■ **WHAT YOU SHOULD DO**:
With both ends included, repeat exactly the lines of the entries below from the one containing "s.opSetDevkey q key" down to the one containing "else s.answer q key 0x14 []", and no others.

■ ■ ■ ■

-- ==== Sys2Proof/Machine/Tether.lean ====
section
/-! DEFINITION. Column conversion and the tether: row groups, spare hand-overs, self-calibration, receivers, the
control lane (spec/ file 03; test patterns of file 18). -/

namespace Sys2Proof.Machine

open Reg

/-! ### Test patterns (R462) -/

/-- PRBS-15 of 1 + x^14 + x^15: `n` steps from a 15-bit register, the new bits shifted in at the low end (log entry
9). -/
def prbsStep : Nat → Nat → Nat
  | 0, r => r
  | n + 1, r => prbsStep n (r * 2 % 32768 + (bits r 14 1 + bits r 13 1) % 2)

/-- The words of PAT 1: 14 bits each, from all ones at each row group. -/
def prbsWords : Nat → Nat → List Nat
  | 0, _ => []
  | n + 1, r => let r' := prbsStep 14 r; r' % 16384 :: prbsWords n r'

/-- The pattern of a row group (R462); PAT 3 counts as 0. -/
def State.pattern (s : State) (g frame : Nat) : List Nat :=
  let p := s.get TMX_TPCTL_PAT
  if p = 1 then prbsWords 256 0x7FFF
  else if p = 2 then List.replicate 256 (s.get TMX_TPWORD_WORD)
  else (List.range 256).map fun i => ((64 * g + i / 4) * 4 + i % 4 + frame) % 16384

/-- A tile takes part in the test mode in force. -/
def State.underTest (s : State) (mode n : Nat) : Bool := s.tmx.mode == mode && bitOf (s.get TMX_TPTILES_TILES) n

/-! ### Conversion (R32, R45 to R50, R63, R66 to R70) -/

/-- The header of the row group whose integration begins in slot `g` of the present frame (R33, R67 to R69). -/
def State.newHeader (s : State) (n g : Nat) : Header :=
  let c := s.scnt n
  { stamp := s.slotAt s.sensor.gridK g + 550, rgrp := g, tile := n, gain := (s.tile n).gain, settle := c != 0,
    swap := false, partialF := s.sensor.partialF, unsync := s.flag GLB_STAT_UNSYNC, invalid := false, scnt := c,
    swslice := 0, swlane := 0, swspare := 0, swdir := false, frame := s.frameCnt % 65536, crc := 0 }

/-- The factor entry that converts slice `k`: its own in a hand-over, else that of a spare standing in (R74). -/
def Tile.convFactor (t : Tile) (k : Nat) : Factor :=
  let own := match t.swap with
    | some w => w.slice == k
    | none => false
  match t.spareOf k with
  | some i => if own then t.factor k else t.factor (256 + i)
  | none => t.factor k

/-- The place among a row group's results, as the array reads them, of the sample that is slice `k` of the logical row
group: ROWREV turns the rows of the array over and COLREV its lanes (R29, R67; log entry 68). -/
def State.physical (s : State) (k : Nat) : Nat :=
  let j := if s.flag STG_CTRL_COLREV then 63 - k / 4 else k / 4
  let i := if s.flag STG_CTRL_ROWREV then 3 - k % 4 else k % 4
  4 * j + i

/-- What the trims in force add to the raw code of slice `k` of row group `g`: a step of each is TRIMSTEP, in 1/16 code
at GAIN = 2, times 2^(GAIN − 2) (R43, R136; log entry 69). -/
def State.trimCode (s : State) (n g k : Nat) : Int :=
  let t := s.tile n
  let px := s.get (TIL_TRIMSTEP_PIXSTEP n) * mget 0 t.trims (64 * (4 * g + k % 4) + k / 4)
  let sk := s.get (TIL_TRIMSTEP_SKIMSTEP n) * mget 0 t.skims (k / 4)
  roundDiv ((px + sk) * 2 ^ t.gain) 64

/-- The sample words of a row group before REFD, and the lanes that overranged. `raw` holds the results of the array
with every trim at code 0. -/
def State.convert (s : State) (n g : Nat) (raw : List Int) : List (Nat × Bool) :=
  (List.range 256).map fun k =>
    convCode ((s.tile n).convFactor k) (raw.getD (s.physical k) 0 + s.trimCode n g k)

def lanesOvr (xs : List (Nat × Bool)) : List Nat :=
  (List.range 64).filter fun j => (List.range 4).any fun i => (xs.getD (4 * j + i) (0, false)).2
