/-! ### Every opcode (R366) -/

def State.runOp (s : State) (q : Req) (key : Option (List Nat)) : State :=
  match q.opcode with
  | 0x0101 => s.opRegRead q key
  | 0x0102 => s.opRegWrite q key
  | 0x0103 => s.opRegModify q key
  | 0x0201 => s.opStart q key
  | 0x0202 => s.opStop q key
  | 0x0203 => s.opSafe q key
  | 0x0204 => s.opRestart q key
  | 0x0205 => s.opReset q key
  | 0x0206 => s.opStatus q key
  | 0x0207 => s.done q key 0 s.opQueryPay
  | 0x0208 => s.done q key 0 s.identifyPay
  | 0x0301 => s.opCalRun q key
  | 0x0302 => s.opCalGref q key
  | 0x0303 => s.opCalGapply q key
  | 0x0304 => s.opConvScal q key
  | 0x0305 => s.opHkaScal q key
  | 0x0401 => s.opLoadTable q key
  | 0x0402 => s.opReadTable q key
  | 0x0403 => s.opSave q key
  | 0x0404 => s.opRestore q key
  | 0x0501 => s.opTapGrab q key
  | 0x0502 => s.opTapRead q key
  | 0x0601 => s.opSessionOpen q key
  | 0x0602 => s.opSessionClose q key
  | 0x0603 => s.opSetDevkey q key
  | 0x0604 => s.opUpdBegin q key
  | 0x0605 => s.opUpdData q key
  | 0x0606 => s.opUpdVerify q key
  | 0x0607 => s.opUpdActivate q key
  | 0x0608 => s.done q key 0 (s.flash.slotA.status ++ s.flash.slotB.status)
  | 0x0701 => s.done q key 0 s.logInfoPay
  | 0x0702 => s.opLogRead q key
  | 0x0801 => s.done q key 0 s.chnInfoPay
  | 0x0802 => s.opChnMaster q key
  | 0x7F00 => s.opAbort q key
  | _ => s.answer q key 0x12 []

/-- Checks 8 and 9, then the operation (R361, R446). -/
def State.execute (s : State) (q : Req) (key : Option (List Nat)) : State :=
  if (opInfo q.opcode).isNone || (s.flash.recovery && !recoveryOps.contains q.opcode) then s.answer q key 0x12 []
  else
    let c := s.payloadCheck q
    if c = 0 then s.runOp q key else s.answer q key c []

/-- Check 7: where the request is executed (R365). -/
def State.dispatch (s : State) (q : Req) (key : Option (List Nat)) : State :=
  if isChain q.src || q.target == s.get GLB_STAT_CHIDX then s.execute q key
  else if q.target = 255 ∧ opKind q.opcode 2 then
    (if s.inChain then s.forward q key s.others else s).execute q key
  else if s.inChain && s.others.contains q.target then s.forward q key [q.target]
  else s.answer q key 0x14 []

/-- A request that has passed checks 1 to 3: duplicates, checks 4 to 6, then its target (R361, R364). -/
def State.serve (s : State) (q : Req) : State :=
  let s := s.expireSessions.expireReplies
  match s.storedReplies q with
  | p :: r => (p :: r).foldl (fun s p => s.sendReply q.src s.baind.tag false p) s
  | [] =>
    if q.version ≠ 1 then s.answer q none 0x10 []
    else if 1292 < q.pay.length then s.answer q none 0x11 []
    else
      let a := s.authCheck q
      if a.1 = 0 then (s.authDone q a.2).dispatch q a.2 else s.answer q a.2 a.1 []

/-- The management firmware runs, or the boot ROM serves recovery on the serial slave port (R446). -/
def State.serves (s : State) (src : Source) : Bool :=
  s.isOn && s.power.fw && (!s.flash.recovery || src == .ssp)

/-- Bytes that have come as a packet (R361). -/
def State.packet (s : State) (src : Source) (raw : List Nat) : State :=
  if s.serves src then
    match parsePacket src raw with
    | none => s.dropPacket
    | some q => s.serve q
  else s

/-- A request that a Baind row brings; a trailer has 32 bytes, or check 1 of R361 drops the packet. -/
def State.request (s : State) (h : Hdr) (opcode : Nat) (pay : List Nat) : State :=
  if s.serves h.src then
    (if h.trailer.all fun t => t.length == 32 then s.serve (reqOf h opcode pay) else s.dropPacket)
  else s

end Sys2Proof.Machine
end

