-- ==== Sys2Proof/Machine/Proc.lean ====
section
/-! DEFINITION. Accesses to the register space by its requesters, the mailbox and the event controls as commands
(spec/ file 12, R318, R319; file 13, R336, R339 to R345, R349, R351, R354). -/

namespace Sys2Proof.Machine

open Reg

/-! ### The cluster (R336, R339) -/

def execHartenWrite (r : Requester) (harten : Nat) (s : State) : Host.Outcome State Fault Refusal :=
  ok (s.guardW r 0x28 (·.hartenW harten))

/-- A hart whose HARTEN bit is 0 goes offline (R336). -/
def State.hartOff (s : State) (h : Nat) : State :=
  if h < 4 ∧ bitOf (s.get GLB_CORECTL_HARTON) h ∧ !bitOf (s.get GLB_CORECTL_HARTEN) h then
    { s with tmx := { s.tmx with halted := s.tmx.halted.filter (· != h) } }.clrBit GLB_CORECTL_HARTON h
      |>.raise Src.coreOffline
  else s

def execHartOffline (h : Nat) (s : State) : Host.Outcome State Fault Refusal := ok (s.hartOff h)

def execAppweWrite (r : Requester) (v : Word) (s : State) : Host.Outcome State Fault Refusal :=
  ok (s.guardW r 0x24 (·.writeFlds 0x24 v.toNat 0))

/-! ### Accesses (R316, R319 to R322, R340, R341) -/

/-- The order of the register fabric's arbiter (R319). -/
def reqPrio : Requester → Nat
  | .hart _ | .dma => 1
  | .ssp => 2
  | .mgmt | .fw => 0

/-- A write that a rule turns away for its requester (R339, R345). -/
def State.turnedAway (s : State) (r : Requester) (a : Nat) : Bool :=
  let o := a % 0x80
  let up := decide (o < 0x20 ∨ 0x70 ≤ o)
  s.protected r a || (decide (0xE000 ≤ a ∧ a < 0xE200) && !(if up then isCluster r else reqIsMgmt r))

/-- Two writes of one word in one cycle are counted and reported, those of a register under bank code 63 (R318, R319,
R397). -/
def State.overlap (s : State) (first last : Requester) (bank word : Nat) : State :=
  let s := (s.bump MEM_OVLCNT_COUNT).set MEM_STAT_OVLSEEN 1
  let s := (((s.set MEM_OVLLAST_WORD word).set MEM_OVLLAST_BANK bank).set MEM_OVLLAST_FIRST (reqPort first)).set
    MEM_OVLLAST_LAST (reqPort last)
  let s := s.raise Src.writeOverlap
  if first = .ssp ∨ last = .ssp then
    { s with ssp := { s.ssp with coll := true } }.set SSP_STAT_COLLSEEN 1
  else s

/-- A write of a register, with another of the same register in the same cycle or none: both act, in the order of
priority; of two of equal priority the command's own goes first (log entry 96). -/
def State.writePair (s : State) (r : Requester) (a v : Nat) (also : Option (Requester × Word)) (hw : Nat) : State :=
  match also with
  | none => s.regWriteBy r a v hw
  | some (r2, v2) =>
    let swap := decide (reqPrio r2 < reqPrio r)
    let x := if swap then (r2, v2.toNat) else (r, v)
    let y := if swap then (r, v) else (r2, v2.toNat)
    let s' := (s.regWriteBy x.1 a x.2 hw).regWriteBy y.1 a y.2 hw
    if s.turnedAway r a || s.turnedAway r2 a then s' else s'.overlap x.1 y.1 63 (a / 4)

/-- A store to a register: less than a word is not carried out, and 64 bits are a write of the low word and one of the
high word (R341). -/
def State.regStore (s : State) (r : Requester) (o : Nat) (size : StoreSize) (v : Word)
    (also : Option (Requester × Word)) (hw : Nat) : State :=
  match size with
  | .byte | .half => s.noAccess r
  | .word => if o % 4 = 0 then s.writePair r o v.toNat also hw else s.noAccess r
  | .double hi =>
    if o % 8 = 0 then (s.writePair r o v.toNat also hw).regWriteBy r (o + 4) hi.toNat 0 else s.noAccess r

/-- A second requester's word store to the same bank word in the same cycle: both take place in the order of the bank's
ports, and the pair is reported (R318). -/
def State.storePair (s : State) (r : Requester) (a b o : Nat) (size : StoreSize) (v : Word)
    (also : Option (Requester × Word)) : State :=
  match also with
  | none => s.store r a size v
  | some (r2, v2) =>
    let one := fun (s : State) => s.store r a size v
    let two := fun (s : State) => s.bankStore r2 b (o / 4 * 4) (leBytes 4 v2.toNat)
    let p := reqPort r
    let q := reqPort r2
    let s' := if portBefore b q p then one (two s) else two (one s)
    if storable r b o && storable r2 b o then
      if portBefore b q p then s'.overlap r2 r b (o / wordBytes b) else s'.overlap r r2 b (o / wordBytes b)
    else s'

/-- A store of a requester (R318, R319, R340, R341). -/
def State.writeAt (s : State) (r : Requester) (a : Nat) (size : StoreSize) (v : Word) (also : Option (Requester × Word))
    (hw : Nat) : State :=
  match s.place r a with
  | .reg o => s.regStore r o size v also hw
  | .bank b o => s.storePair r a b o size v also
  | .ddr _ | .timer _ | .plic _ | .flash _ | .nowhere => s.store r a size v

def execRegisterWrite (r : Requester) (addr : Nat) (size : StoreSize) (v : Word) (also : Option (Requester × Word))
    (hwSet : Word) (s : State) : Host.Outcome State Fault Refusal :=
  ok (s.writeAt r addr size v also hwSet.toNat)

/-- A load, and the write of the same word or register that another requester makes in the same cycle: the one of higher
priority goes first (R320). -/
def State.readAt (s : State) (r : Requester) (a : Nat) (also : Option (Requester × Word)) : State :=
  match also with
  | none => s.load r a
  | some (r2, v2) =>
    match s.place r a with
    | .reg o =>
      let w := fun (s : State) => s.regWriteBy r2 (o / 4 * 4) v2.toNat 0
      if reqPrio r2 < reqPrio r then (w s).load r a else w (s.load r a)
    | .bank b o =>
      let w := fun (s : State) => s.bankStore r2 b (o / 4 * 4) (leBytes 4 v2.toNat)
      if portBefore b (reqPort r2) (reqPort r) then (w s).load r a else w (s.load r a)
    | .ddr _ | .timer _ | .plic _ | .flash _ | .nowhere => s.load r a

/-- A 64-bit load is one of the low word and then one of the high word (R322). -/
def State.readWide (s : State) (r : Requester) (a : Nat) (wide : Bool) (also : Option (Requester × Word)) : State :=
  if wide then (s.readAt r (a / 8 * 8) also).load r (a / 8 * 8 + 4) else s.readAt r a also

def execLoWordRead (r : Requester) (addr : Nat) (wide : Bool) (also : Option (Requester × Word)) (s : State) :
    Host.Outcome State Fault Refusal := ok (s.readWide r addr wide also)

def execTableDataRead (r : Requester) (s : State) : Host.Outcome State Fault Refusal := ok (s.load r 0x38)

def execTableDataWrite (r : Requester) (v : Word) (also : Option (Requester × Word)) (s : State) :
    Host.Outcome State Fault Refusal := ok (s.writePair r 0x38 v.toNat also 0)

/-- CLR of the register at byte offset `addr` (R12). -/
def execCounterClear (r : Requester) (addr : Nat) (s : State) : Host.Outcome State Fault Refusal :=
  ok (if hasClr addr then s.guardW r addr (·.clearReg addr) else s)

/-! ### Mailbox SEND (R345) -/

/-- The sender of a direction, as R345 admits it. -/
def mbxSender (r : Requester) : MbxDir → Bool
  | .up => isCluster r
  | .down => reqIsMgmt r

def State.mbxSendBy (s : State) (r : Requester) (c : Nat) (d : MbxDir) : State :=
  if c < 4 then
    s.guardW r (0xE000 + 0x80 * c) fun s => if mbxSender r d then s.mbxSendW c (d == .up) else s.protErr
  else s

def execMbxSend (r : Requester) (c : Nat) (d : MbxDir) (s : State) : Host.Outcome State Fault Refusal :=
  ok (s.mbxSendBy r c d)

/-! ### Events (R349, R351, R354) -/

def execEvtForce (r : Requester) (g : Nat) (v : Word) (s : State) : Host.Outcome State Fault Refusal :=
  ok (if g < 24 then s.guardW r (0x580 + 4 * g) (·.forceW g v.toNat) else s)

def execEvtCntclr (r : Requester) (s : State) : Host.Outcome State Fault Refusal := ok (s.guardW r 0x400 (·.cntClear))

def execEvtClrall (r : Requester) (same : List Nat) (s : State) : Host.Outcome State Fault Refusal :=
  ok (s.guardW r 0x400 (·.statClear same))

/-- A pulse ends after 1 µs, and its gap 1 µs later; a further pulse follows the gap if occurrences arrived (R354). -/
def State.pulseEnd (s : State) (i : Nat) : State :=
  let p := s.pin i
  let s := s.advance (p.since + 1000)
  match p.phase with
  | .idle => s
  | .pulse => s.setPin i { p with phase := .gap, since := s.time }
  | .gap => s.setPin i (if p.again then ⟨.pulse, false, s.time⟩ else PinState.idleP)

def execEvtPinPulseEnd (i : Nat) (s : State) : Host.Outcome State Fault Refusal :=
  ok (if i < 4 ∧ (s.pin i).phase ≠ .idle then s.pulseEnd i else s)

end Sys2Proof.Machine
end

■ ■ ■ ■

■ **WRITTEN RESPONSE**:
  | 0x0603 => s.opSetDevkey q key
  | 0x0604 => s.opUpdBegin q key
  | 0x0605 => s.opUpdData q key
  | 0x0606 => s.opUpdVerify q key
  | 0x0607 => s.opUpdActivate q key
  | 0x0608 => s.done q key 0 (s.flash.slotA.status ++ s.flash.slotB.status)
  | 0x0701 => s.done q key 0 s.logInfoPay
  | 0x0702 => s.opLogRead q key
  | 0x0801 => s.done q key 0 s.chnInfoPay
  | 0x0802 => s.opChnMaster q key
  | 0x7F00 => s.opAbort q key
  | _ => s.answer q key 0x12 []

/-- Checks 8 and 9, then the operation (R361, R446). -/
def State.execute (s : State) (q : Req) (key : Option (List Nat)) : State :=
  if (opInfo q.opcode).isNone || (s.flash.recovery && !recoveryOps.contains q.opcode) then s.answer q key 0x12 []
  else
    let c := s.payloadCheck q
    if c = 0 then s.runOp q key else s.answer q key c []

/-- Check 7: where the request is executed (R365). -/
def State.dispatch (s : State) (q : Req) (key : Option (List Nat)) : State :=
  if isChain q.src || q.target == s.get GLB_STAT_CHIDX then s.execute q key
  else if q.target = 255 ∧ opKind q.opcode 2 then
    (if s.inChain then s.forward q key s.others else s).execute q key
  else if s.inChain && s.others.contains q.target then s.forward q key [q.target]
  else s.answer q key 0x14 []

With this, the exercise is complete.